B-7. Ordering Books and Periodicals.
a. To order a book, a faculty member fills out a "Purchase Request" form, listing all pertinent information. The order form is forwarded to the library after obtaining approving signatures as required by the department or college. When the book is received and cataloged, the library notifies the requester. Faculty members are urged to turn in requests early in the fiscal year. Faculty members who require specialized materials for continuous use in the office or laboratory are permitted to requisition them for purchase from their department (not library) funds, subject to approval of the departmental administrator or dean. New periodical subscriptions require the cancellation of an equivalent dollar amount of existing subscriptions. Faculty requests for new subscriptions to periodicals should be made to the appropriate subject specialist in the library.
b. When books disappear, the library normally delays ordering replacements for a year on the assumption that they may reappear on the shelves. Most of them do. If, however, a missing book is needed immediately (e.g., for reserve, as a reference book, or because it is in great demand), the library will order a replacement immediately. If faculty members wish to reorder missing books, they should so indicate on the order form used for requesting books by inserting the statement "book missing--replace." If this is not done, the library's acquisitions section may find it listed in the catalog and return the request marked "duplicate." Frequently the library does not find out that a book is missing until it is reported by students or faculty members.

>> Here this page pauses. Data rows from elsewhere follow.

/-- The forecast's steps that still hold (R427). -/
def forecastKeep (s : State) (x : Gal) : List (Nat × Nat × Int × Nat) :=
  ((forecastEnds x.forecast).filter (fun p => p.2.all (fun t => decide (s.tclk.toNat < t)))).map (·.1)

/-- A gallery's part of the forecast's inputs: its power scaled by f·V² to its effective point, as a numerator and a
denominator, and its steps: start, end (0: none), and ΔI times the setpoint (R427). -/
def forecastInputs (s : State) (g : Nat) : List Int :=
  let x := s.gal g
  let p := effPoint s g
  [((x.measured * mvNow s g * (pointMhz p * pointMv p ^ 2) : Nat) : Int), ((pointMhz x.point * mvNow s g ^ 2 : Nat) : Int)]
    ++ (forecastEnds x.forecast).flatMap (fun n => [(n.1.2.1 : Int), ((n.2.getD 0 : Nat) : Int), n.1.2.2.1 * (mvNow s g : Nat)])

/-- The forecast (R427): the duty is raised to what the loop would reach for the predicted outlet, and galleries predicted to
reach 95 °C have their thermal clamp lowered by one point. [DESIGN CHOICE: log entry 16; DEDUCED: log entry 101] -/
def forecastRun (traffic : List Nat) (base : Nat) (s : State) : State :=
  if s.thm.forecastMs = 0 then s
  else
    let s := (List.range 32).foldl (fun s g => s.setGal g { s.gal g with forecast := forecastKeep s (s.gal g) }) s
    let old := (List.range 144).map (fun i => Tbl.look 0 s.thm.nodes i)
    let ins := modelInputs s traffic base ++ (s.tclk.toNat : Int) :: (List.range 32).flatMap (forecastInputs s)
    let p := Config.thermalForecast s.chr.thermalModel old ins
    let h := s.thm.forecastMs
    let s := if s.chr.air || s.thm.forced then s
      else setDuty (max s.thm.duty (dutyOf s (Config.piDuty s.chr.gains s.thm.integ (p h 32 - (s.chr.outSet : Nat))))) false s
    (List.range 32).foldl (fun s g =>
      if (List.range h).any (fun t => decide (760 ≤ p (t + 1) g)) then setCause g 202 { pt := min (thermalClamp (s.gal g)) 15 - 1, riseAt := some s.now } s else s) s

/-- MODEL_EVALUATE: the model, layer flags, T_g, the responses and the forecast, every 1 ms. -/
def execModelEvaluate (s : State) : Res :=
  .next (
    if s.brg.powered = false ∨ s.brg.foreman = false then s
    else
      let m := modelMeasures s
      let s := modelRun m.2.1 m.2.2 m.1
      let s := (List.range 4).foldl layerFlag s
      let s := (List.range 32).foldl galResponses s
      let s := (List.range 12).foldl dramRefresh s
      let s := (List.range 48).foldl (fun s i => baseWarn s (192 + i)) s
      governAll (forecastRun m.2.1 m.2.2 s))

/-- Whether a cause's clamp may rise now: 10 ms after it last rose or began to, and its value below the end value for 10 ms
(R425, R434). -/
def mayRise (s : State) (g key : Nat) (c : Cause) : Bool :=
  decide (c.pt < 16) && !c.active && held s.now 10000000 c.riseAt &&
    (key == 201 || (if key = 202 then decide ((s.gal g).tg < 736) else held s.now 10000000 c.coolSince))

/-- THERMAL_CLAMP_RISE: every rising cause whose time has come rises one point, and is removed past P15. Clamps are not
raised while the Foreman is in reset (R456). -/
def execThermalClampRise (g : Nat) (s : State) : Res :=
  .next (
    if 31 < g ∨ s.brg.foreman = false then s
    else
      govern g ((s.gal g).causes.foldl (fun s e =>
        if mayRise s g e.1 e.2 then setCause g e.1 { e.2 with pt := e.2.pt + 1, riseAt := if e.2.pt = 15 then none else some s.now } s
        else s) s))

/-! ### STOPPED (R426, R432 to R434) -/

/-- The stack enters STOPPED with a cause bit of THM_STOP (Table 15-5); in STOPPED the bit only joins the cause. `ev` logs
the entry. [DESIGN CHOICE: log entry 102] -/
def stopStack (causeBit : Nat) (code : Nat) (ev : State → State) (s : State) : State :=
  let t := s.thm
  let s := { s with thm := { t with stopped := true, cause := Nat.lor t.cause causeBit } }
  if t.stopped then s
  else
    let s := setDuty 1024 true { s with thm := { s.thm with stopAt := s.now, unparkQ := [] } }
    let s := (List.range 32).foldl (fun s g => setReasons g (fun x => { x with rCoolant := true }) s) s
    let s := (List.range 48).foldl (fun s a => stopAdit a s) s
    let s := ((List.range 768).filter s.seamPresent).foldl (fun s n => seamSleep n s) s
    let s := { s with brg := { s.brg with stockSelf := true } }
    driveSync (raiseIrq code (ev s))

/-- COOLANT_STOP (R432). -/
def logCoolantStop (s : State) : State :=
  logEvent 0x04 0 0x0509 [(0, 1, s.thm.cause), (1, 1, s.thm.flow), (2, 2, s.thm.dp)] s

/-- HARD_TRIP: a sensor's comparator crosses its threshold: upwards it trips the stack, downwards it is no longer asserted;
a failed diode does not trip (R426). [DEDUCED: log entry 60] -/
def execHardTrip (sensor : Nat) (reading : Int) (s : State) : Res :=
  .next (
    if reading < tripAt sensor then { s with thm := { s.thm with tripAsserted := setDel sensor s.thm.tripAsserted } }
    else if s.brg.powered = true ∧ sensor < 624 ∧ (s.can sensor).failed = false then
      let s := { s with thm := { s.thm with tripAsserted := setAdd sensor s.thm.tripAsserted } }
      stopStack 4 0x0503 (logEvent 0x04 0 0x0503 [(0, 1, sensorPos sensor), (2, 2, sensorCode sensor), (4, 2, tc 16 reading)]) s
    else s)

/-- The stack runs in channel mode with its charter applied. -/
def State.channel (s : State) : Bool := s.brg.charterDone && !s.chr.air

/-- FLOW_OK_LOW: FLOW_OK has been low for 0.5 µs (R432, R509). [DESIGN CHOICE: log entry 102] -/
def execFlowOkLow (s : State) : Res :=
  .next (if s.channel && s.chr.flowOkEn then stopStack 1 0x0509 logCoolantStop s else s)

B-8. Library Publications. The Bookmark serves as a communication medium from the library to the faculty and staff. Its aim is to bring helpful information on books, library problems, and library goals to the faculty and staff.
B-9. Copying of Copyrighted Materials. The U.S. copyright law governs the making of photocopies or other reproductions of copyrighted materials. Under certain conditions specified in the law, libraries and archives are authorized to furnish a photocopy or other reproduction. One of these specified conditions is that the photocopy or reproduction is not to be "used for any purpose other than private study, scholarship, or research." If a user makes a request for, or later uses, a photocopy or reproduction for purposes outside the standards of "fair use," that user may be charged with copyright infringement. The University Library reserves the right to refuse to accept a copying order if, in its judgment, fulfilling the order would involve violation of copyright law.
B-10. Departmental Libraries. It is the policy of the University of Idaho to maintain a strong central library. Branch libraries are generally discouraged because: (a) they reduce the accessibility of materials of interest to several disciplines, (b) proper staffing increases overall library expenses, and (c) costly duplication of holdings is likely to result. Exceptions to this policy are considered on an individual basis. In view of the volume and special character of UI's library resources in the field of law, the College of Law maintains a library and a staff with specialized training in law librarianship [see 6925].
B-11. Additional Information. For additional information about the University Library and its operations, the library maintains a world wide web site at www.lib.uidaho.edu. Faculty members who wish to suggest changes in library regulations or policies should feel free to make these suggestions known to the library staff or members of the Library Affairs Committee [see 1640.60].